▸ Brief:
Your answer should consist of every line in the records that holds "without".

Records contained in a dataset:
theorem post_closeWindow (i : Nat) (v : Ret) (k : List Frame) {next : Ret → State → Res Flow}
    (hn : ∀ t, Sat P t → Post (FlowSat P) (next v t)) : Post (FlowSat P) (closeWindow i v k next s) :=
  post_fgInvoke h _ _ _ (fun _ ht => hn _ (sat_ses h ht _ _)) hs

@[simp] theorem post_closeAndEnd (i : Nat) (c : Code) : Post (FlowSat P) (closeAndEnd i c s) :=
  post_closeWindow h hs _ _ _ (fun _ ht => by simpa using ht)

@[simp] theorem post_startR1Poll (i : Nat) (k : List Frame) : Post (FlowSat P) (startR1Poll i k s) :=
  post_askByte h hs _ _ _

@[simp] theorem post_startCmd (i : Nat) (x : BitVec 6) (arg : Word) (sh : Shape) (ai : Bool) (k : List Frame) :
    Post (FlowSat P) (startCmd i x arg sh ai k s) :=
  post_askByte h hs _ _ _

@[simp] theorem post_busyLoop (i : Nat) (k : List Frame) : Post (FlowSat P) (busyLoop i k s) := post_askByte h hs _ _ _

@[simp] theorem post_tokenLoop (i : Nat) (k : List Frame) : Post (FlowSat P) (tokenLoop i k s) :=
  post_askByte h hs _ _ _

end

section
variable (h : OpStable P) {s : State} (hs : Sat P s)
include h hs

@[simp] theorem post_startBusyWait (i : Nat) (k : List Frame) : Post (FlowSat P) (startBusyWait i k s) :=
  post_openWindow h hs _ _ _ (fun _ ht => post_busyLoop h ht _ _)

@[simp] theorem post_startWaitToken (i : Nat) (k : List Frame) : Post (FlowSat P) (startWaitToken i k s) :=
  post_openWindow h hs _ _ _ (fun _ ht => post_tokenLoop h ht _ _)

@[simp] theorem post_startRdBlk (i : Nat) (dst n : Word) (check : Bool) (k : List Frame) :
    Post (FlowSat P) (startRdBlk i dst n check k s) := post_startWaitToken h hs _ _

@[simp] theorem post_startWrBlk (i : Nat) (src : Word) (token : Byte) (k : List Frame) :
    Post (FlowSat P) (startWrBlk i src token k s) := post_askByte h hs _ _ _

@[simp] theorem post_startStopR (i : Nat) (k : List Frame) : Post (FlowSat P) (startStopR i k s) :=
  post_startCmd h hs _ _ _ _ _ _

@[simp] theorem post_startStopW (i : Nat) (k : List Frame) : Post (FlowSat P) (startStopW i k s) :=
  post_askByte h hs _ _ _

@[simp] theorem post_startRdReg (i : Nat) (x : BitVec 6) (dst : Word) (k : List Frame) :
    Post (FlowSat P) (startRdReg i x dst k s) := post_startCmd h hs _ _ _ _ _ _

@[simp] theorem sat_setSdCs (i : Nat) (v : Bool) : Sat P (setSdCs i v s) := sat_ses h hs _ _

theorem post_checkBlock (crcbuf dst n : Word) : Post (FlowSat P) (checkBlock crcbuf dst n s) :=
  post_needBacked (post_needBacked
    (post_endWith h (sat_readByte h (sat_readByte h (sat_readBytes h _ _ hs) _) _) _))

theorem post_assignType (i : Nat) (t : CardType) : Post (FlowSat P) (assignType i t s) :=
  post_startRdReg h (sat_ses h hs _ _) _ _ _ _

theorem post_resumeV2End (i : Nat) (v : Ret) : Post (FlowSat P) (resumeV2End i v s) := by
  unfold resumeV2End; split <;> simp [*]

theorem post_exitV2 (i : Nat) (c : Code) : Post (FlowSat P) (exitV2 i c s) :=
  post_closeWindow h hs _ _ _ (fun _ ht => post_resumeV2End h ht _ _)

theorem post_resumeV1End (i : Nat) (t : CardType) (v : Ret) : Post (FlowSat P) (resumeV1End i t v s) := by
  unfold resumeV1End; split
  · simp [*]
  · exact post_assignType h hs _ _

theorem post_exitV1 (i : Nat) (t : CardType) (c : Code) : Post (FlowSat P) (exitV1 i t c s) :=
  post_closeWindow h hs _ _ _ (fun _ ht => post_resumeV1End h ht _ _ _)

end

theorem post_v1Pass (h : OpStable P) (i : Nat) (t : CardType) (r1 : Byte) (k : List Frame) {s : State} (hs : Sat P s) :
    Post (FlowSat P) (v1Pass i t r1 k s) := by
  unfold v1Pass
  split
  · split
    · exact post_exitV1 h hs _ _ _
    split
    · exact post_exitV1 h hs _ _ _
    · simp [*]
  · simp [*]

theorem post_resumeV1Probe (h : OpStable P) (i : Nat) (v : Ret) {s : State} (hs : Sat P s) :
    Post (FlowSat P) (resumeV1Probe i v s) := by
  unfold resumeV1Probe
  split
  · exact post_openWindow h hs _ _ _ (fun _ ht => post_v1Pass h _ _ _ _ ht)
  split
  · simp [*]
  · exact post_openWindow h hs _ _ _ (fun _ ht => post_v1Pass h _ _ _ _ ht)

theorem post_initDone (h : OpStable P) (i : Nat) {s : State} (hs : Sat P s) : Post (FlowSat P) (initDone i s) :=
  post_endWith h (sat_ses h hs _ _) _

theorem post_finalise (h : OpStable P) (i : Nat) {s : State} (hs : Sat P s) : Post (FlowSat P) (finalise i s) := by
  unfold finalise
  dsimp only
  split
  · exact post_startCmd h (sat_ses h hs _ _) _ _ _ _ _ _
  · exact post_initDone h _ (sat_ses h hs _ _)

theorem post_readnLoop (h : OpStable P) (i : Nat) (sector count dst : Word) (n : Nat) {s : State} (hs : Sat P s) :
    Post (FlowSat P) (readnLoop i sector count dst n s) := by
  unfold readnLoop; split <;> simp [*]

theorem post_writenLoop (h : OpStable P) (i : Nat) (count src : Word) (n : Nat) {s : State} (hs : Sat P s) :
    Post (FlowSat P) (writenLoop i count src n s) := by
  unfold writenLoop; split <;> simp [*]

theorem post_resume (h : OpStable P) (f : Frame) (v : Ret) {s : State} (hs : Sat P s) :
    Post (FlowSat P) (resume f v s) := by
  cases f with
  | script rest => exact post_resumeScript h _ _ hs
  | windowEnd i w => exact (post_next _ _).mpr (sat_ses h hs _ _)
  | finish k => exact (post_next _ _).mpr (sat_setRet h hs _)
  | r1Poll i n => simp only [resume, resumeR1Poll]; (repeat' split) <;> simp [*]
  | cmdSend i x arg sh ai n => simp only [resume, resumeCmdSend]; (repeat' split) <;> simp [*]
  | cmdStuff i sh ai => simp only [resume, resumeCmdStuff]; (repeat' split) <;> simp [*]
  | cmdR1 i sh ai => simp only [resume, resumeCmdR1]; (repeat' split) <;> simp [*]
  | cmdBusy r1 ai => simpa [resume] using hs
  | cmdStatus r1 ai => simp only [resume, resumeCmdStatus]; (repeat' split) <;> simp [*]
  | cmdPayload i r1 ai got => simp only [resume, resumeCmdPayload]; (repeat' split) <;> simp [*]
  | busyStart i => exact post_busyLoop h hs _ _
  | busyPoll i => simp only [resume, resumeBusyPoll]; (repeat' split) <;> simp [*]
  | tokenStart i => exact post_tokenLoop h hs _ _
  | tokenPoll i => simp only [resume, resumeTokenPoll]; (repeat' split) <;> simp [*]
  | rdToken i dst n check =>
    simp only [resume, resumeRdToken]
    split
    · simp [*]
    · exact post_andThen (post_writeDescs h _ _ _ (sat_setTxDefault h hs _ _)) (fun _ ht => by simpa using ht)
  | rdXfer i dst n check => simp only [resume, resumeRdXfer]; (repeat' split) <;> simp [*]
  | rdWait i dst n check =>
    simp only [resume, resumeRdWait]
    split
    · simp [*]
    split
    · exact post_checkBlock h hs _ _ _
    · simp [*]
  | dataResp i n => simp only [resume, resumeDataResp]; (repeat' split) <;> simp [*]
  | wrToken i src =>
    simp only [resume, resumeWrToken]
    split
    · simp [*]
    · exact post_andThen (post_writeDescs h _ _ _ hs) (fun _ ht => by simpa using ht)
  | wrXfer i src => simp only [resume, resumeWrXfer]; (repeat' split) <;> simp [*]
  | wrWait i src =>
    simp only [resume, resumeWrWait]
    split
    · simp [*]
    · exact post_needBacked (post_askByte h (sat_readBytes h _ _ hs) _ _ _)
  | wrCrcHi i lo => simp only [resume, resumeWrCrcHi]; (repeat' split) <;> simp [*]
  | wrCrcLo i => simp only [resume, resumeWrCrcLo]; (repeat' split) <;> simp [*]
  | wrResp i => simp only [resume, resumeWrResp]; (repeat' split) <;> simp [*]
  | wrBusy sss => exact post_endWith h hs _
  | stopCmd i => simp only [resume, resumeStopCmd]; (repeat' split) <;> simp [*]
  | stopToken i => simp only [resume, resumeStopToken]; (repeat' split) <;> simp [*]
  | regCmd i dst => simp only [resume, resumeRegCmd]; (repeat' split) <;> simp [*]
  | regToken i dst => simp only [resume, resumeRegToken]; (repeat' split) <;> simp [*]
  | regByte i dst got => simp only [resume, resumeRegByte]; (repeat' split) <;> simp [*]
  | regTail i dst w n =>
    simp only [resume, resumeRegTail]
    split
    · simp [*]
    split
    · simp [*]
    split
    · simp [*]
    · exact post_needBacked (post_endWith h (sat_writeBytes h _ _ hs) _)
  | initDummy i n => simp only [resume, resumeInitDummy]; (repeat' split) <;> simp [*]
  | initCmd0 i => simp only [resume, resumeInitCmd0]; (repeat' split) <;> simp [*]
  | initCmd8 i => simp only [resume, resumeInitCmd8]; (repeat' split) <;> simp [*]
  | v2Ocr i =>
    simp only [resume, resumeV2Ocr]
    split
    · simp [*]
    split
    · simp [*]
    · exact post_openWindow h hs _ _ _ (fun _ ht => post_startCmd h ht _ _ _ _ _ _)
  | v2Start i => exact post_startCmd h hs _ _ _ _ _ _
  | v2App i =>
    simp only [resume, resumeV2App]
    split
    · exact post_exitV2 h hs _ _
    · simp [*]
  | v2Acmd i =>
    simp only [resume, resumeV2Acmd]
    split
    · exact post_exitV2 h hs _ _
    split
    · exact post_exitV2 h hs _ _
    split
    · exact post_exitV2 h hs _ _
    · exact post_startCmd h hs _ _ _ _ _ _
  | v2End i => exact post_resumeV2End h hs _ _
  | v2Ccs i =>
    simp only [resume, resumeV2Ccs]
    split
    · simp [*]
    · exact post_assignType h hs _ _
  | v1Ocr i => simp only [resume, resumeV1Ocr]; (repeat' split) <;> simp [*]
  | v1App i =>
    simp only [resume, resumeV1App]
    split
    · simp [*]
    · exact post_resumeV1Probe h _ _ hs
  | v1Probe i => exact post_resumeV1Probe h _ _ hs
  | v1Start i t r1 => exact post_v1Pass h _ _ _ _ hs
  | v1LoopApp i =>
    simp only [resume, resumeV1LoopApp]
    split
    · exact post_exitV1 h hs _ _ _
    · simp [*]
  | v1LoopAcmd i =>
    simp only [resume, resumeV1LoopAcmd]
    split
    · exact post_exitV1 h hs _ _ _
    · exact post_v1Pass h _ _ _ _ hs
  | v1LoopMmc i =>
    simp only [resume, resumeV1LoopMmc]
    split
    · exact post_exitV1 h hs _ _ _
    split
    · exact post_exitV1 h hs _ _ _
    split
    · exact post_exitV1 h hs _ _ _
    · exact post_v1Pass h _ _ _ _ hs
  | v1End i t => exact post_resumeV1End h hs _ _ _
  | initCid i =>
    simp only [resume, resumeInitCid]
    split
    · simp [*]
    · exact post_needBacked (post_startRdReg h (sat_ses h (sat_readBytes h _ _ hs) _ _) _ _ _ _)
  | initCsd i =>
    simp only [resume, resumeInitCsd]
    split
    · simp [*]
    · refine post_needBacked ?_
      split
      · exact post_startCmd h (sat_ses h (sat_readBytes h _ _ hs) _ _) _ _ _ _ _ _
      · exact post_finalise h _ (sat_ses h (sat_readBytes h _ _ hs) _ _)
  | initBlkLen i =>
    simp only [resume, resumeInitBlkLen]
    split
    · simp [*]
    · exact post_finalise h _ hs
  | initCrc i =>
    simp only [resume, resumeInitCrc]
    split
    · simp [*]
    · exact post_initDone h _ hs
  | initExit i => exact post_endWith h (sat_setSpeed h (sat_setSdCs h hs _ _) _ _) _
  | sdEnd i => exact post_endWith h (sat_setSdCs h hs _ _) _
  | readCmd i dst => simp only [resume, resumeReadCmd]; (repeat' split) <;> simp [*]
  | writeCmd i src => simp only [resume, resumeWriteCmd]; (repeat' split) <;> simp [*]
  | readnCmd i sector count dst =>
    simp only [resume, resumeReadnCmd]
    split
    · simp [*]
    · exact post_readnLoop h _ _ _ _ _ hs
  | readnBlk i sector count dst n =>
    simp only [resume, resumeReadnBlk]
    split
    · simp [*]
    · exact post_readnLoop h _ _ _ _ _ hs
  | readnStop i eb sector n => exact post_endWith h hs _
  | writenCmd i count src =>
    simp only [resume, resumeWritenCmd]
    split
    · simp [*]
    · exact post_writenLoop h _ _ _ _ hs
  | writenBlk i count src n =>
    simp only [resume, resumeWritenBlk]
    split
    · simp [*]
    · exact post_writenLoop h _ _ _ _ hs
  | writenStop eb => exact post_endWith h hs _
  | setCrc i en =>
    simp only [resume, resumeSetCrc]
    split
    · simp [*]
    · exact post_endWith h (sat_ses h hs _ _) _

* * *

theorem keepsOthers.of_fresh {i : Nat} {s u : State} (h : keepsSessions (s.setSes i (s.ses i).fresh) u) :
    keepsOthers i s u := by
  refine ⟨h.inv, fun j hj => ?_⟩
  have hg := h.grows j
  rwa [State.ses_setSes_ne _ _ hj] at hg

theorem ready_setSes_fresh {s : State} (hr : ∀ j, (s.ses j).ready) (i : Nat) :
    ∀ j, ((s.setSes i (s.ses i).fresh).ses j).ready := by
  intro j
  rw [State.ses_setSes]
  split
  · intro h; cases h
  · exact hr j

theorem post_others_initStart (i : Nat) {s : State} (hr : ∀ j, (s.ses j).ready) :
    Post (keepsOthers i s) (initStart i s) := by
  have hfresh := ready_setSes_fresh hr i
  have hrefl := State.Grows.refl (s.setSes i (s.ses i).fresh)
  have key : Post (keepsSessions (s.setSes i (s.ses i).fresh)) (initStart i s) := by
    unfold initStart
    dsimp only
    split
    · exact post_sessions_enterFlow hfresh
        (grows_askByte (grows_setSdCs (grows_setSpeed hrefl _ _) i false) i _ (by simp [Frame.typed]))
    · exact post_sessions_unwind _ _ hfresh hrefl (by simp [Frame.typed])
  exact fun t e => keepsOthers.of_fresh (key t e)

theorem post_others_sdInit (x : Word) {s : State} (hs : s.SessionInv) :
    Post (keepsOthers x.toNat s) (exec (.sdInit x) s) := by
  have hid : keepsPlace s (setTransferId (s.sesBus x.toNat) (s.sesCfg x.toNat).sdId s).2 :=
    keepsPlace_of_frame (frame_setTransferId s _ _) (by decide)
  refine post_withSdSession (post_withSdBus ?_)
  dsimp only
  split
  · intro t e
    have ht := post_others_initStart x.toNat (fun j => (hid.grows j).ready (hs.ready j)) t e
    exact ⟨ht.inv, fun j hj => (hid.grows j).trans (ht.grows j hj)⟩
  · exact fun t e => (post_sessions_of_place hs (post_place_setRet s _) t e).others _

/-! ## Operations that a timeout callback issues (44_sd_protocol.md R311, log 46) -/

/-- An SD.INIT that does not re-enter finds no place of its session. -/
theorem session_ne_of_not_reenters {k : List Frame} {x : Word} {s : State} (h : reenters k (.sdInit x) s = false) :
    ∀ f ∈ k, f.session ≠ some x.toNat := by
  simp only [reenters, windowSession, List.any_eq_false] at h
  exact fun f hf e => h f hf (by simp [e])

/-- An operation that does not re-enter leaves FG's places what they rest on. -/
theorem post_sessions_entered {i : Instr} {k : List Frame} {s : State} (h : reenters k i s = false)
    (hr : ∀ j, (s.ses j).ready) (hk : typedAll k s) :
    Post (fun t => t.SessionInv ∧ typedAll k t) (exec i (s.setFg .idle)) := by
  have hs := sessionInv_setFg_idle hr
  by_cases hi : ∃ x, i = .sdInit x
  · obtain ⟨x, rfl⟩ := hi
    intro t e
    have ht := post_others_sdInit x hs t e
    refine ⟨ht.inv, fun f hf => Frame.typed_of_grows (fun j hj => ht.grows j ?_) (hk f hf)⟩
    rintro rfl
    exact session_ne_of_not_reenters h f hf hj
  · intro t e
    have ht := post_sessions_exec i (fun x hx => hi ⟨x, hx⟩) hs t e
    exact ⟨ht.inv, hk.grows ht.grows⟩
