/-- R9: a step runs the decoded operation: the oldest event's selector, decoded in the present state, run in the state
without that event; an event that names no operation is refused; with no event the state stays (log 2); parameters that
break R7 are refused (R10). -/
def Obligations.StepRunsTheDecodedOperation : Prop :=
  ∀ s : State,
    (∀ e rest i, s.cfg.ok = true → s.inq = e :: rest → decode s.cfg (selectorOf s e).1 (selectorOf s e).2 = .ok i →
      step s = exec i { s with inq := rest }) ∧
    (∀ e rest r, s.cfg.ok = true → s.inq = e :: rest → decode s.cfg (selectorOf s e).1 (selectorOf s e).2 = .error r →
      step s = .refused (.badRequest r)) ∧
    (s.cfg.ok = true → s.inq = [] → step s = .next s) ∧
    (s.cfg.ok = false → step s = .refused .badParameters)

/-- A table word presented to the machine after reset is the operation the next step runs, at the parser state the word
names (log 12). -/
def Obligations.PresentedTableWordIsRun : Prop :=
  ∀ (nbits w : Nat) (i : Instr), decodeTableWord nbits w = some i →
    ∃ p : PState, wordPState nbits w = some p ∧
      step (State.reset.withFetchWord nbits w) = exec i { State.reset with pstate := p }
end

--

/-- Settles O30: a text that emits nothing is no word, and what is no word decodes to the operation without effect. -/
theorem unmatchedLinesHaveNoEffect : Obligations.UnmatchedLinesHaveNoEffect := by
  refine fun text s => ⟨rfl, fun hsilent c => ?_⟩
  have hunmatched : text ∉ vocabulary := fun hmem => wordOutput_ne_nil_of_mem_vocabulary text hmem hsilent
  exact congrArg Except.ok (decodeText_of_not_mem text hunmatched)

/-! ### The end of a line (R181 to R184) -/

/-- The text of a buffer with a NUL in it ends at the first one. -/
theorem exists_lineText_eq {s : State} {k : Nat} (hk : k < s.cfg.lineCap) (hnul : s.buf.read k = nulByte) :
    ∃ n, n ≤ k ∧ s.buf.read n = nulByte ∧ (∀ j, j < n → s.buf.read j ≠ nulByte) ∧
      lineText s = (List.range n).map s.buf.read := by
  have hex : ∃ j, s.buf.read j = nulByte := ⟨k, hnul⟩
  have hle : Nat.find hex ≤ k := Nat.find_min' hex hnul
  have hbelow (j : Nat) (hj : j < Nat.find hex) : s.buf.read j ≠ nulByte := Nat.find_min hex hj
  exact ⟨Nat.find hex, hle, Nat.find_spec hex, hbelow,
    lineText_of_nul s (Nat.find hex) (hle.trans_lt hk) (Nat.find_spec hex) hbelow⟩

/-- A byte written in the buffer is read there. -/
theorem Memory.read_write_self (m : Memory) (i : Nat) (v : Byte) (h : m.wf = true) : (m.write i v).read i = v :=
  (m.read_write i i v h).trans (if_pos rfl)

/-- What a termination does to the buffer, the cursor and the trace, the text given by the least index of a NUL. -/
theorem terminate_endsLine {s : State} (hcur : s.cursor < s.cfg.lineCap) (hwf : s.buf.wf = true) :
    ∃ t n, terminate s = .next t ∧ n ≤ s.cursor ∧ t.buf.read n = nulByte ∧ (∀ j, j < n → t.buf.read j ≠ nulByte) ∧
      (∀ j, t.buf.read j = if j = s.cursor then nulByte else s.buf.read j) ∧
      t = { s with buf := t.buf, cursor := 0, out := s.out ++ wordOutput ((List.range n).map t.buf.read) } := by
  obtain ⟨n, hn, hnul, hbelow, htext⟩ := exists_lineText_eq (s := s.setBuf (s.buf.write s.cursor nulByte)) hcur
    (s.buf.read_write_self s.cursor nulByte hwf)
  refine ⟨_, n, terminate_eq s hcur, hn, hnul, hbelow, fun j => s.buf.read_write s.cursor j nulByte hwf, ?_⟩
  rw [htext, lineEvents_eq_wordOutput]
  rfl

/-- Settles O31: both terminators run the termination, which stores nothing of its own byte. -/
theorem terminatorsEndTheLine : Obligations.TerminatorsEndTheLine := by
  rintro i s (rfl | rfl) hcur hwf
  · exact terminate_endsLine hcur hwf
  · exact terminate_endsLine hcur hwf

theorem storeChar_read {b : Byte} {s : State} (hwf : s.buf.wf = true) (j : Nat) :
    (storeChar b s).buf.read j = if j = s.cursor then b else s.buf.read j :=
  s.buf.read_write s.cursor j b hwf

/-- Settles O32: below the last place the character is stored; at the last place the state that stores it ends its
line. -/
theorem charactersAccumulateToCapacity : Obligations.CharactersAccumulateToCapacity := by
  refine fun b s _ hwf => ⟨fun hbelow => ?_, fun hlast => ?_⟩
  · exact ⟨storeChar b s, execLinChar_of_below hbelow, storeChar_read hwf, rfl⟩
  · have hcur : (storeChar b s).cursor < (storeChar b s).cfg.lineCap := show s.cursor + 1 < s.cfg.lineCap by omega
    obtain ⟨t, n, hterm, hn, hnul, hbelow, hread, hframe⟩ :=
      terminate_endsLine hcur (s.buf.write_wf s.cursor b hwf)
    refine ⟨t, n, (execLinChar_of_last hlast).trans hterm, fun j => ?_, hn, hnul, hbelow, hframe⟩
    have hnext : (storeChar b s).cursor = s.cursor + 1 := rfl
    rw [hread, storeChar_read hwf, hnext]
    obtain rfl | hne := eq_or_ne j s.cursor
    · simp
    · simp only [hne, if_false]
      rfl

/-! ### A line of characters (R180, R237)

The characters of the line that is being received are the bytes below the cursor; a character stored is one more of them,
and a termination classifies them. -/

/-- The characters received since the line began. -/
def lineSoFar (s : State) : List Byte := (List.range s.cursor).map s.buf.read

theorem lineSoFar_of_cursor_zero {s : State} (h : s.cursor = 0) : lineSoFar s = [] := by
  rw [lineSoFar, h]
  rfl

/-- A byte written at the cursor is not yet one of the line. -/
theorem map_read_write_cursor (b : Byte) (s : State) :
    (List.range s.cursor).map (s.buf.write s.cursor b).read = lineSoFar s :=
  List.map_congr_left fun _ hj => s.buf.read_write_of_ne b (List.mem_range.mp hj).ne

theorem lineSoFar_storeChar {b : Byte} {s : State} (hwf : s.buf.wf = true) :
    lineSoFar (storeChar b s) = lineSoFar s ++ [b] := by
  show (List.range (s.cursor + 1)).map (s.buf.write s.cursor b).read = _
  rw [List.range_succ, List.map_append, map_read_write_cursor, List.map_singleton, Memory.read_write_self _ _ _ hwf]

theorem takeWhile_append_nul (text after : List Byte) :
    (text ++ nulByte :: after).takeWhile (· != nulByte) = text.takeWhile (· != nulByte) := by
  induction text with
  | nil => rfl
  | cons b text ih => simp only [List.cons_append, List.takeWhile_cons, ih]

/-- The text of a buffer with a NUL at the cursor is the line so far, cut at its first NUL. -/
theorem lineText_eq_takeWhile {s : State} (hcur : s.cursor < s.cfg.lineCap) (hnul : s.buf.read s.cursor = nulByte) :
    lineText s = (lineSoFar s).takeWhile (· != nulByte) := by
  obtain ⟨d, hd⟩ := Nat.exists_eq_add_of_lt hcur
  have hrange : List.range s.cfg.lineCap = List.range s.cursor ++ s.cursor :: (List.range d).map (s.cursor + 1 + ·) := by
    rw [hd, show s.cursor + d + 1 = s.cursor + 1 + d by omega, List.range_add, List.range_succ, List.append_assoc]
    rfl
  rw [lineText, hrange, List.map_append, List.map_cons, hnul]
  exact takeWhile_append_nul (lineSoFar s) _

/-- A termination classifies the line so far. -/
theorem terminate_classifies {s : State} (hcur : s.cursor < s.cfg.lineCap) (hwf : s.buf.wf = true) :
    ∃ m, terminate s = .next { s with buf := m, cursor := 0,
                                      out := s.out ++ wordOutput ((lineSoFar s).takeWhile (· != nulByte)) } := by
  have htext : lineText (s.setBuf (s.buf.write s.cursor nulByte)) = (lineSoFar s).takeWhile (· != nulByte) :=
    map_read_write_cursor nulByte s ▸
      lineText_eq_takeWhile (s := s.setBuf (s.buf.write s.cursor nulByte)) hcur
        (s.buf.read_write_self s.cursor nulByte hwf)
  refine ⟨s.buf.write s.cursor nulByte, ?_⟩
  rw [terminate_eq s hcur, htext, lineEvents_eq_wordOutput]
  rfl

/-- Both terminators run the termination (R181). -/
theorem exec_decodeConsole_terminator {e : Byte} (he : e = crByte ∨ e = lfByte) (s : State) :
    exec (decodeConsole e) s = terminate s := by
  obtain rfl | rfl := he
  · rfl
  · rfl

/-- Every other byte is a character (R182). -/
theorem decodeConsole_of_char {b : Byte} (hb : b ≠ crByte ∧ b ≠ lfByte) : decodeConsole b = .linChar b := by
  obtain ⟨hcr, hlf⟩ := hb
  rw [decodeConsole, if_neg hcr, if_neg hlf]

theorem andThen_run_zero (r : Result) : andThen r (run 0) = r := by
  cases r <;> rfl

▸ Written solution:
without that event; an event that names no operation is refused; with no event the state stays (log 2); parameters that
/-- Settles O30: a text that emits nothing is no word, and what is no word decodes to the operation without effect. -/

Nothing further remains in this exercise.